* [Requirement]:
Pick each line that has "reckonerGrant" out of the records.

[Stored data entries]
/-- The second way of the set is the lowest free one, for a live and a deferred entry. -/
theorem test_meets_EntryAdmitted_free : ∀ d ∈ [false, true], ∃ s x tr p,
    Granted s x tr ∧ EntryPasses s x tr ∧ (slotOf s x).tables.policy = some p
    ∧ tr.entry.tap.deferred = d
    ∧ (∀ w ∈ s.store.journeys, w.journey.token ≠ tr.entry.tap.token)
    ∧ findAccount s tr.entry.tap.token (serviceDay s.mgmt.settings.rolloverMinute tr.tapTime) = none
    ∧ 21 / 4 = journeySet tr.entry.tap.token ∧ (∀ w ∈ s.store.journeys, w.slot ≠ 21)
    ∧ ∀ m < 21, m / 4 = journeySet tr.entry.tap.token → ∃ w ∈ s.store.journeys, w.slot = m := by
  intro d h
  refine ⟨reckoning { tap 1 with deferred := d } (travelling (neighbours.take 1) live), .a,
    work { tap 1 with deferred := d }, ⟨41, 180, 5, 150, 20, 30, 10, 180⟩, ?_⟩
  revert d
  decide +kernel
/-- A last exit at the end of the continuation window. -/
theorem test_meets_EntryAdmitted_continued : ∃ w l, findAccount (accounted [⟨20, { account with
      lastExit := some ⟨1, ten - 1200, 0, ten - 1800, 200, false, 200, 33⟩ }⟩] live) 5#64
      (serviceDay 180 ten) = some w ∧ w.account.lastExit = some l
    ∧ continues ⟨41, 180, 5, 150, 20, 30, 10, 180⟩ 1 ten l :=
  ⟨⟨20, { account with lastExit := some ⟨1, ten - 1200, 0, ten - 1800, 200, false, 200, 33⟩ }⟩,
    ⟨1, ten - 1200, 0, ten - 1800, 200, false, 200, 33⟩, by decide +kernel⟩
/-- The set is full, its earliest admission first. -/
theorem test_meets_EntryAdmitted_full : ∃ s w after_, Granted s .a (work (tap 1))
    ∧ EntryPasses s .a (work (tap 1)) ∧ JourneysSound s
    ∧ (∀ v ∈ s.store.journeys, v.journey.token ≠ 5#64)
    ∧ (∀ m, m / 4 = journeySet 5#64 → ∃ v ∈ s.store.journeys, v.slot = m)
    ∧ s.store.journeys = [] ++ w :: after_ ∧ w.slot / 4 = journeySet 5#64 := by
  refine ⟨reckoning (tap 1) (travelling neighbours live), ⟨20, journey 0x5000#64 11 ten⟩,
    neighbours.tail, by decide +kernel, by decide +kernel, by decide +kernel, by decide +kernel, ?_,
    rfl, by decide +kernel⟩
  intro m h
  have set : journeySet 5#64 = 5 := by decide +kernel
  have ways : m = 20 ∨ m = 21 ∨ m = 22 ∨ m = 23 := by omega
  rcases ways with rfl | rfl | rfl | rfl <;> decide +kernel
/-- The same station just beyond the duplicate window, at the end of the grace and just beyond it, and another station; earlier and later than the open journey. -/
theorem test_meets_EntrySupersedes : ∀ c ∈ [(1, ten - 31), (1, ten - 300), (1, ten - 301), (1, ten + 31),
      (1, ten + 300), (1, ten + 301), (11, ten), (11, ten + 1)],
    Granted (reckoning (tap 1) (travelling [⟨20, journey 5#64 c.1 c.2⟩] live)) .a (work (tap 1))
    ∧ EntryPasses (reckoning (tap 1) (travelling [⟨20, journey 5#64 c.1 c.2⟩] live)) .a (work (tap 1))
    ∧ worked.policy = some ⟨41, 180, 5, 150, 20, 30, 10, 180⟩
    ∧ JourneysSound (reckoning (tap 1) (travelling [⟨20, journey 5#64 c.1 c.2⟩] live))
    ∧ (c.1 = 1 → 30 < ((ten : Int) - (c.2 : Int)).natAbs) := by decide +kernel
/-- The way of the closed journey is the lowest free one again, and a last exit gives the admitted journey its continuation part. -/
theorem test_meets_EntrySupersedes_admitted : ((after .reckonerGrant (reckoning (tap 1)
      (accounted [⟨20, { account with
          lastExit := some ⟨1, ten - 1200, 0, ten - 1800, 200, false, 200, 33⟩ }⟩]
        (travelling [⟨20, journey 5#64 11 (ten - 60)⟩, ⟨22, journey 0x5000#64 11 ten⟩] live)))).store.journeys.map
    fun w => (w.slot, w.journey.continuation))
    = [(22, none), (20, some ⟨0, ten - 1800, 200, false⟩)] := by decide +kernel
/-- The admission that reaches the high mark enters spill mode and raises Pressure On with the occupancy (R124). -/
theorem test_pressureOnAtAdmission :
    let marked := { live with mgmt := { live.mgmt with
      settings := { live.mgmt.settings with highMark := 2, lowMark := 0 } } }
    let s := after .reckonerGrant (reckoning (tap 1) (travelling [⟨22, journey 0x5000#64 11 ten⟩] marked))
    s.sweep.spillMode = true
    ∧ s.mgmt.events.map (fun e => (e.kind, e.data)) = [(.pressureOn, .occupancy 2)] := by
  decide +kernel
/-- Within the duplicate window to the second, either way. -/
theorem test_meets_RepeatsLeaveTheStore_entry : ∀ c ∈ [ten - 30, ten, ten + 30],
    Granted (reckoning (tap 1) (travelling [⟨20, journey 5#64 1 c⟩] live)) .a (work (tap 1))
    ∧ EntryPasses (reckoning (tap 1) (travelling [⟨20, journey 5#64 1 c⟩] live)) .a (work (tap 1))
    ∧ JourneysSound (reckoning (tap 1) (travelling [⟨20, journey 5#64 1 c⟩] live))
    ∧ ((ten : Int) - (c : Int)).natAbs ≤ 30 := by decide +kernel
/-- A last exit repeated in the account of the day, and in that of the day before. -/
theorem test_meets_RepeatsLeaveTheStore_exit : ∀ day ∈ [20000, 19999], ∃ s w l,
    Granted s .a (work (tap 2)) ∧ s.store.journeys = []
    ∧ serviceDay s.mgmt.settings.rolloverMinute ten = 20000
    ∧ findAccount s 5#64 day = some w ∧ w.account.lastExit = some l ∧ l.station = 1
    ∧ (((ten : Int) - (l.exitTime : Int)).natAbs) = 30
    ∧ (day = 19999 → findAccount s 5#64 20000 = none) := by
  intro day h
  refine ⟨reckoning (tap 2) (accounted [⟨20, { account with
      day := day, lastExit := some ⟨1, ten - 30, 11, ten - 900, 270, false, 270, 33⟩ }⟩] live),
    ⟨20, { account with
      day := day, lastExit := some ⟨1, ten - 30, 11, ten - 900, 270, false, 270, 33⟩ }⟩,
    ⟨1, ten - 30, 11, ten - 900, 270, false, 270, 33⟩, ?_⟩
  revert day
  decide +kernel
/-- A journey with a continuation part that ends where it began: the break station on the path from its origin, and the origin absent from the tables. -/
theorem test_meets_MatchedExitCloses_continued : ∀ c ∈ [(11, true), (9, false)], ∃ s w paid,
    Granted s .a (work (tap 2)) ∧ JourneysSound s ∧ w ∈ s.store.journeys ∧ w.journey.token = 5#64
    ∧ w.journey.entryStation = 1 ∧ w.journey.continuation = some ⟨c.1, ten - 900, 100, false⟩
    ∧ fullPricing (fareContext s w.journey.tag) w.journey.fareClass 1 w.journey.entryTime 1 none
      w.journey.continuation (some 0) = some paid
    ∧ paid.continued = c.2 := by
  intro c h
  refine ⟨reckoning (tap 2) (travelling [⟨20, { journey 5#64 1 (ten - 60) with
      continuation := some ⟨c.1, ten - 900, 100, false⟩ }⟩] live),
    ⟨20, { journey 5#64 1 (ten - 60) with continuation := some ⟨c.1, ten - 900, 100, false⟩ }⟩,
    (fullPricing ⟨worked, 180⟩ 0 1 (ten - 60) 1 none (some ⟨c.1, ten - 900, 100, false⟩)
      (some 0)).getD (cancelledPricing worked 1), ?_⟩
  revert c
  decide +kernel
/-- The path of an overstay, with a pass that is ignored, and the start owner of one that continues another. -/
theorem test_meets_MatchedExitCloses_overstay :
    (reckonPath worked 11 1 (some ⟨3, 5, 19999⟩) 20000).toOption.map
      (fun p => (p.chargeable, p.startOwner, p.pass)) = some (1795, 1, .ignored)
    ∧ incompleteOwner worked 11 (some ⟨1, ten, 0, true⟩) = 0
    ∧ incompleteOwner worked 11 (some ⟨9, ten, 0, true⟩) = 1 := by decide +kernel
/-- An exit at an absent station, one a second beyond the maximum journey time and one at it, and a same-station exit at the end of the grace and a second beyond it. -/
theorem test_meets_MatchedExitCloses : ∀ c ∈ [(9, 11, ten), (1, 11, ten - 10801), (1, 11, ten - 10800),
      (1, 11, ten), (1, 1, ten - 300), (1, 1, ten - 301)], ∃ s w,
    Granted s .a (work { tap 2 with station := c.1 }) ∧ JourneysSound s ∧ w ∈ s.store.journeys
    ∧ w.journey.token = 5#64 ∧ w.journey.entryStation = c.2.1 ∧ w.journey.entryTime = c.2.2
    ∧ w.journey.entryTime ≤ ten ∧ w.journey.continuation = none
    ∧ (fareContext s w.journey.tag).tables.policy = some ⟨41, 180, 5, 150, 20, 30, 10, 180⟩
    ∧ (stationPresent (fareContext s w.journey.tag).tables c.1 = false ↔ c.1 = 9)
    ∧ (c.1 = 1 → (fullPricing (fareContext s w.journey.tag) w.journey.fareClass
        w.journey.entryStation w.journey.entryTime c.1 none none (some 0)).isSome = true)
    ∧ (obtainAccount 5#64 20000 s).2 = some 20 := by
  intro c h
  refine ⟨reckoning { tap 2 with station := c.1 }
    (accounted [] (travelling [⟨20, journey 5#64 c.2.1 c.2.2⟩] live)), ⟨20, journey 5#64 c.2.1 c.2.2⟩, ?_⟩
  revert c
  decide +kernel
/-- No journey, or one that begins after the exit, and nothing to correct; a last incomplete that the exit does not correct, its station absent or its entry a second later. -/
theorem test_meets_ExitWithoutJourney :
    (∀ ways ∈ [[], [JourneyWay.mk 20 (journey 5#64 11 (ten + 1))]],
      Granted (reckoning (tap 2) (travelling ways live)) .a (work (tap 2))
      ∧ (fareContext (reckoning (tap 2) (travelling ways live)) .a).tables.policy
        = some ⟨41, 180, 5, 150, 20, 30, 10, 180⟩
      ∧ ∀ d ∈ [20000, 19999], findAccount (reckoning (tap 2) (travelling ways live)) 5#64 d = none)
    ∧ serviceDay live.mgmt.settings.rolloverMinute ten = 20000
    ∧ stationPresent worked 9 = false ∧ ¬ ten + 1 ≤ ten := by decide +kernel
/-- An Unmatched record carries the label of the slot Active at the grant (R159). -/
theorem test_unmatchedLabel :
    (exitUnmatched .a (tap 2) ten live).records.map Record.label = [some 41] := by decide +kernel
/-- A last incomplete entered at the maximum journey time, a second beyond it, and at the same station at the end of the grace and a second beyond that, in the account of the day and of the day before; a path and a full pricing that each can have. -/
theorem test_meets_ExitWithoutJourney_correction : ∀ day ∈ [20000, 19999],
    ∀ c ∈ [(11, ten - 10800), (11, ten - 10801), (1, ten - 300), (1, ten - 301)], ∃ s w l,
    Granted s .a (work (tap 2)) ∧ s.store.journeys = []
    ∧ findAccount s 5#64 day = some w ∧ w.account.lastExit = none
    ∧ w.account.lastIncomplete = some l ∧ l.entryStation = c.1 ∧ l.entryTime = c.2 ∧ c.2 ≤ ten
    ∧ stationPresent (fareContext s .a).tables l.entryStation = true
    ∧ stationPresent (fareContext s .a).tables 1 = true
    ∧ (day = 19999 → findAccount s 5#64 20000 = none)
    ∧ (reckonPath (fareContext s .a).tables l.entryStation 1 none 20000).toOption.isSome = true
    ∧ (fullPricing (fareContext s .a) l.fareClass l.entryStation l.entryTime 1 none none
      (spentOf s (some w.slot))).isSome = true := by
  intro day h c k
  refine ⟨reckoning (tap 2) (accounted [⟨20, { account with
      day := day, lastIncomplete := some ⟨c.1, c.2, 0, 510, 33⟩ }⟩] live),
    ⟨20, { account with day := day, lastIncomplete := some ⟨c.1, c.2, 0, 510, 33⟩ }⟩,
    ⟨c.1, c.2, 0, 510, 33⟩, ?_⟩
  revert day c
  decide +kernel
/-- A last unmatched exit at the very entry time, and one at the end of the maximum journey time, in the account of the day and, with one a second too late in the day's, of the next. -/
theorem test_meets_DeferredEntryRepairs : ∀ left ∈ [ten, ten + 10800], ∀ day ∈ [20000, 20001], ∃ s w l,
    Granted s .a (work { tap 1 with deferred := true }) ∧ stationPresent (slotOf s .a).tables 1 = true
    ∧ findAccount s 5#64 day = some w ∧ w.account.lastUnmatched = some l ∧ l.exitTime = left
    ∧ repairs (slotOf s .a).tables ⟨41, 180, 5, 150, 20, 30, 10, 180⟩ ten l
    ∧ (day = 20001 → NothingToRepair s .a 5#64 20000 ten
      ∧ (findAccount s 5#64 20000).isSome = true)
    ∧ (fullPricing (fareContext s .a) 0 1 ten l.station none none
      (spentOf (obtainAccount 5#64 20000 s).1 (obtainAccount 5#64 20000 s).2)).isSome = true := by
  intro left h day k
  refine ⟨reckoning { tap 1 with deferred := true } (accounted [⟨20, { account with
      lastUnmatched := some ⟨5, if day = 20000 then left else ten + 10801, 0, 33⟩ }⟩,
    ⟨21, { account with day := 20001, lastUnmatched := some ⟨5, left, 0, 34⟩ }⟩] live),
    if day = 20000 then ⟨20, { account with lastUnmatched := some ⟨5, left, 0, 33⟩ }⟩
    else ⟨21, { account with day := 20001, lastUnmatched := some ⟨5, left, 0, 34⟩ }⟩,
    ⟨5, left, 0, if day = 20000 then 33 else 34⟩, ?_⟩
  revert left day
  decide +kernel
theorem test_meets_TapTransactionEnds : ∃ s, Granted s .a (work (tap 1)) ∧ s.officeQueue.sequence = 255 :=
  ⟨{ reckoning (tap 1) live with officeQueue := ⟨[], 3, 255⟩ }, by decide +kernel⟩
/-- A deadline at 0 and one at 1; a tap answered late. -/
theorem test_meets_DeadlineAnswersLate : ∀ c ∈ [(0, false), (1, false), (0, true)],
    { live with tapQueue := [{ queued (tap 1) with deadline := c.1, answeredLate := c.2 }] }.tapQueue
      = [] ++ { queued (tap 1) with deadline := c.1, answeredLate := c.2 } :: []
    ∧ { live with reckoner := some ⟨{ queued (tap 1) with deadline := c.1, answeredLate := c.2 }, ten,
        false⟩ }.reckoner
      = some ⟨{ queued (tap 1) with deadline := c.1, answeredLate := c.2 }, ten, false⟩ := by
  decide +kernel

* [Your solution]:
theorem test_meets_EntrySupersedes_admitted : ((after .reckonerGrant (reckoning (tap 1)
    let s := after .reckonerGrant (reckoning (tap 1) (travelling [⟨22, journey 0x5000#64 11 ten⟩] marked))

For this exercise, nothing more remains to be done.